Re: Biquadratic Reciprocity Theorem

In article <1175201913.662713.100830@xxxxxxxxxxxxxxxxxxxxxxxxxxx>,
<Sunny123@xxxxxxxxxxxx> wrote:
hi

could someone please give a numerical example of how one would use the
Biquadratic Reciprocity Theorem as found at

http://mathworld.wolfram.com/BiquadraticReciprocityTheorem.html

any help would be very much appreciated.

Let us take two gaussian primes to play the role of sigma and pi. Say
we take sigma=11 and pi=1+2i, which are gaussian primes.


The number (N(pi)-1)/4 is

N(pi) = 1^2 + 2^2 = 5, so [N(pi)-1]/4 = 1
N(sigma) = 11^2 + 0^2 = 121, so [N(sigma)-1]/4 = 30.
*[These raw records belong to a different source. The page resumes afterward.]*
-- ==== Sys2Proof/Machine/Frames.lean ====
section
/-!
DEFINITION. The frame timer and the skim planner (06): the subframe tick, building lists in both modes, frame lists (R180 to R185), the
cut-off (R163, R176, R177, R192), missed commits, and the conversion of reservations (R175).
-/
namespace Sys2Proof.Machine

/-! ### Which ports and holders -/

/-- The port carries listed services (R177, R217): it is usable, or exempt in STANDBY for an active egress entry (R374). -/
def State.carries (s : State) (p : PortNo) : Bool :=
  s.usable p ||
  (s.pw.mode == .standby && s.inService p && s.pw.egress && !(s.port p).recovering && !(s.port p).tokenWait &&
    s.activeEntries.any fun x => x.port == p)

/-- A span of the port begins at tick `n` (R26, R161). -/
def State.spanAt (s : State) (p : PortNo) (n : Nat) : Bool := (s.port p).spanSpeed != .reach || n % 8 == 0

/-- `due(e, N)` of R177, of an endpoint whose OPEN_ENDPOINT had its event written before the build began (R178). -/
def State.epDue (s : State) (p : PortNo) (e : Ep) (n : Nat) : Bool :=
  e.kind == .periodic && e.opening.isNone && !e.newlyOpen && s.epPort e == some p && dueAt (s.port p).spanSpeed e.interval e.phase n

/-- An active egress entry names endpoint `k` while EGRESS_N is asserted. -/
def State.egressNames (s : State) (k : Nat) : Bool :=
  s.pw.egress && s.activeEntries.any fun x => x.ep + (s.inst 0).epBase == k

/-- The endpoint may be listed (R166, R177): it is running and its instance is served; in STANDBY only for an egress entry. -/
def State.listable (s : State) (k : Nat) (e : Ep) : Bool :=
  e.st == .running && ((s.servedEp e && s.pw.mode != .standby) || s.egressNames k)

/-- A hub status endpoint that is due (R240): none while the hub, or the branch that holds it, is suspended. -/
def State.hubDue (s : State) (p : PortNo) (z : Nat) (d : DevRec) (n : Nat) : Bool :=
  d.statusOn && d.port == p && s.reachable z && dueAt (s.port p).spanSpeed 3 d.statusPhase n

/-! ### Building a list (R177, R180) -/

/-- The port is suspended, on its way there or on its way back, so that lost polls of hubs count nowhere (R240). -/
def Port.asleep (x : Port) : Bool := x.st == .suspending || x.st == .suspended || x.st == .resuming

/-- A span with due endpoints is lost (R167, R177), counted once (DEDUCED, log 61). -/
def State.loseSkim (s : State) (p : PortNo) : State :=
  s.modPort p fun x => if x.spanLost then x else { x with skimsLost := satInc x.skimsLost, spanLost := true }

/-- The list of subframe `n` on port `p` is begun (R177): the due hub polls in either mode, and in hardware mode the due endpoints. -/
def State.buildPort (s : State) (p : PortNo) (n : Nat) (hw : Bool) : State :=
  let eps := if hw then s.eps.filter fun x => s.epDue p x.2 n else []
  let hubs := s.devs.filter fun x => s.hubDue p x.1 x.2 n
  let go := s.carries p
  let s := s.modPort p fun x => { x with building := go, spanLost := false }
  if !go then
    if eps.isEmpty && (hubs.isEmpty || (s.port p).asleep) then s else s.loseSkim p
  else
    let hubs := if s.pw.mode == .standby then [] else hubs
    let cand := (eps.filter fun x => x.2.st == .running).map (fun x => Holder.ep x.1) ++ hubs.map fun x => Holder.hub x.1
    s.modPort p fun x => { x with cand := cand }

/-- Bytes of link word `n` of an instance's frame list (R180). -/
def Inst.flSlot (x : Inst) (n : Nat) : Nat := x.flBase.toNat + 8 * (n % 2 ^ (x.flSize.toNat + 3))

/-- The walk of an instance's frame list for subframe `n` begins (R180) (DEDUCED, log 104), in D3hot and with Bus Master Enable cleared too
(R167). -/
def State.beginWalk (s : State) (i : InstNo) (n : Nat) : State :=
  if (s.inst i).flEn && s.servedNow i then
    let a := (s.inst i).flSlot n
    (s.modInst i fun x => { x with walk := some ⟨some a, true, 0, [], []⟩ }).hostRead i a 8 none none
  else s.modInst i fun x => { x with walk := none }

/-- The lists of subframe `n` are begun at the tick before it (R163). -/
def State.beginBuild (s : State) (n : Nat) (hw : Bool) : State :=
  let s := s.modPl fun l => { l with buildHw := hw }
  let s := s.each allPorts fun s p => if s.spanAt p n then s.buildPort p n hw else s
  if hw then s else s.each allInsts fun s i => s.beginWalk i n

/-! ### Frame lists (R181 to R185) -/

/-- The walk ends after a link word with `term`, else goes on at the descriptor it names (R181). -/
def Walk.follow (w : Walk) (link : Nat) : Walk :=
  { w with atLink := false, next := if link % 2 = 1 then none else some (link / 32 * 32) }

/-- A descriptor of the walk for subframe `n` (R181, R182). -/
def State.visit (s : State) (i : InstNo) (n : Nat) (d : BitVec 256) : State :=
  match (s.inst i).walk with
  | none => s
  | some w =>
    let ix := fld d 80 64
    let ep := s.epOf i ix
    let port := ep.bind fun x => s.epPort x.2
    let reach : Bool := match port with
      | some p => (s.port p).spanSpeed == .reach && n % 8 != 0
      | none => false
    if bitOf d 81 || reach then s
    else match ep, port with
      | some (k, e), some p =>
        if e.kind != .periodic || e.opening.isSome || w.seen.contains ix then s.modInst i fun x => { x with badDesc := satInc x.badDesc }
        else
          let s := if (s.port p).building || e.newlyOpen then s else s.loseSkim p
          let listed := if (s.port p).building && !e.newlyOpen && s.listable k e then w.listed ++ [k] else w.listed
          s.modInst i fun x => { x with walk := some { w with seen := w.seen ++ [ix], listed := listed } }
      | _, _ => s.modInst i fun x => { x with badDesc := satInc x.badDesc }

/-- The walk after a run of descriptors (R181, R182): at most 4,096 are read, and a chain that goes on is cut. -/
def State.visitRun (s : State) (i : InstNo) (n : Nat) (ds : List (BitVec 256)) : State :=
  match (s.inst i).walk with
  | none => s
  | some w =>
    let room := 4096 - w.count
    let s := s.each (ds.take room) fun s d => s.visit i n d
    let last := fld (ds.getLast?.getD 0) 63 0
    let cut := decide (room < ds.length) || (room == ds.length && last % 2 == 0)
    let s := if cut then s.modInst i fun x => { x with overlong := satInc x.overlong } else s
    s.modInst i fun x => { x with walk := x.walk.map fun w =>
      let w := { w with count := w.count + min room ds.length }
      if cut then { w with next := none } else w.follow last }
Thus, Biquadratic Reciprocity says that
(pi/sigma)_4 * (sigma/pi)_4 = (-1)^{1*30}; that is, either pi is a
fourth power modulo sigma and sigma is a fourth power modulo pi, or
else neither is a fourth power modulo the other.

Moreover, pi is a square but not a fourth power modulo sigma if and
only if sigma is a square but not a fourth power modulo sigma (this
can be seen by noting that a square but not fourth power modulo sigma
will have biquadratic symbol equal to -1).

As to using them, suppose we want to figure out if 1+2i is a fourth
power modulo 11. Well, let us compute (11/1+2i)_4 instead.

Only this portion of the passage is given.